The cost of offshore wind energy is a major preoccupation for the UK. In June, two industry initiatives reported on the savings available and how best to deliver them: the UK government’s Cost Reduction Task Force and the Crown Estate’s Offshore Wind Cost Reduction Pathways study.
The Crown Estate study, which was undertaken by BVG Associates for technology, EC Harris for the supply chain and PwC for finance, was significant in two ways. First, the three work streams recognised that innovations are needed not only in technology but also in the relationships throughout the supply chain, and in unlocking the significant amount of finance required to deliver plans in a challenging global economic situation. Second, the study focused on the effects on levelised cost of energy (LCOE), which is a function of not only capital investment (CAPEX), but also operating costs (OPEX) and annual energy production.
Offshore wind CAPEX has attracted a lot of attention in recent years following substantial increases. Indeed, as wind farms are installed at sites further from shore and in deeper water, the industry will have to work hard not to exceed current levels of CAPEX per megawatt installed. The important point is that energy yield from such sites is higher due to increased wind speeds. Revenue therefore is higher, and LCOE lower.
Areas of focus
Further improving the cost of energy relies on doing a number of things better, including reducing risk during construction and operation, increasing reliability, improving the efficiency of maintenance operations and, most importantly, increasing the energy production from assets.
Across the industry, there are plenty of ideas on how to reduce technology and supply chain costs. The key challenge was to quantify the benefits of individual innovations, different for different projects using different base designs, to enable us to focus on what really impacted on LCOE.
For the Crown Estate, we built a cost model where innovations were assessed on their potential for cost reduction. In each case, a conservative approach was taken to build confidence in the results.
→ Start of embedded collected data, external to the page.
theorem atPort_of_word (ha : off % 8 = 0) (hlt : off < 0x2000) : atPort off access = .next (access (locate off)) := by
  rw [atPort, if_neg (not_not.mpr ha), if_neg (Nat.not_le.mpr hlt)]

theorem atPort_of_misaligned (ha : off % 8 ≠ 0) : atPort off access = .fault .misalignedAccess := if_pos ha

theorem atPort_of_outside (ha : off % 8 = 0) (hle : 0x2000 ≤ off) :
    atPort off access = .fault .outsideRegisterSpace := by
  rw [atPort, if_neg (not_not.mpr ha), if_pos hle]

end port

section inputs

variable {v : Word} {rest : List Input}

theorem step_of_read (h : s.inputs = .read off :: rest) :
    step s = atPort off { s with inputs := rest }.hostRead := by
  simp only [step, h, present]

theorem step_of_write (h : s.inputs = .write off v :: rest) :
    step s = atPort off ({ s with inputs := rest }.hostWrite · v) := by
  simp only [step, h, present]

/-- A host access, read or write, is an access at the port. -/
theorem step_of_access (h : s.inputs = .read off :: rest ∨ s.inputs = .write off v :: rest) :
    ∃ access, step s = atPort off access :=
  h.elim (fun h => ⟨_, step_of_read h⟩) (fun h => ⟨_, step_of_write h⟩)

end inputs

/-- Settles O7: the port by alignment and bound. -/
theorem hostAccessReachesItsLocation : Obligations.HostAccessReachesItsLocation := by
  unfold Obligations.HostAccessReachesItsLocation
  intro s off v rest
  refine ⟨fun h ha hlt => ?_, fun h ha hlt => ?_, fun h ha => ?_, fun h ha hle => ?_⟩
  · rw [step_of_read h, atPort_of_word _ ha hlt]
  · rw [step_of_write h, atPort_of_word _ ha hlt]
  · obtain ⟨access, hstep⟩ := step_of_access h
    exact hstep.trans (atPort_of_misaligned access ha)
  · obtain ⟨access, hstep⟩ := step_of_access h
    exact hstep.trans (atPort_of_outside access ha hle)

/-! ### A register read out and imported -/

/-- Raw writes of `f i` to the words `i` of a list. -/
def BigReg.writeWords (x : BigReg) (is : List (Fin 17)) (f : Fin 17 → Word) : BigReg :=
  is.foldl (fun x i => x.writeWord i (f i)) x

theorem BigReg.word_writeTop (x : BigReg) (i : Fin 17) (v : Word) : (x.writeTop v).word i = x.word i := rfl

theorem BigReg.word_writeWords (f : Fin 17 → Word) (j : Fin 17) (is : List (Fin 17)) (x : BigReg) :
    (x.writeWords is f).word j = if j ∈ is then f j else x.word j := by
  induction is generalizing x with
  | nil => rfl
  | cons i is ih =>
    refine (ih (x.writeWord i (f i))).trans ?_
    rw [BigReg.word_writeWord]
    by_cases hj : j ∈ is
    · simp [hj]
    · by_cases hi : j = i <;> simp [hj, hi]

theorem hostWrite_word (hb : s.busy = false) (r : RegNum) (i : Fin 17) (v : Word) :
    s.hostWrite (.word r i) v = s.setReg r ((s.reg r).writeWord i v) := hostWrite_of_idle hb _ v

theorem hostWrite_top (hb : s.busy = false) (r : RegNum) (v : Word) :
    s.hostWrite (.top r) v = s.setReg r ((s.reg r).writeTop v) := hostWrite_of_idle hb _ v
Figure 1 shows that more than 80% of the total anticipated technology impact is achieved through seven areas of innovation, of which the largest is an increase in turbine size from 4MW to 6MW capacity.
What innovation can do
We analysed the impact of around 60 independent innovations in wind farm development, including: turbine, foundation and cable technology; installation vessels and processes; and operation, maintenance and service. For each one, we quantified the impact on the CAPEX and OPEX of each element of the wind farm, and the impact on gross and net annual energy production.
The upshot of our research was that turbine size has the most impact on LCOE. The transition from today’s turbines with a typical rating of 4MW to next-generation 5–7MW turbines will see CAPEX/MW rise by 11% but — by virtue of needing fewer turbines for a wind farm’s rated power — produce significant savings in other areas of supply, which combined lead to a 9% reduction in LCOE.
This is due to a number of factors. Foundation costs do not increase proportionately with turbine rated capacity. For a project in 35-metre water depth, the cost of a jacket foundation for a 6MW turbine is 35% higher than for a 4MW turbine, but a wind farm of the same capacity has 50% more 4MW units than a project equipped with 6MW turbines.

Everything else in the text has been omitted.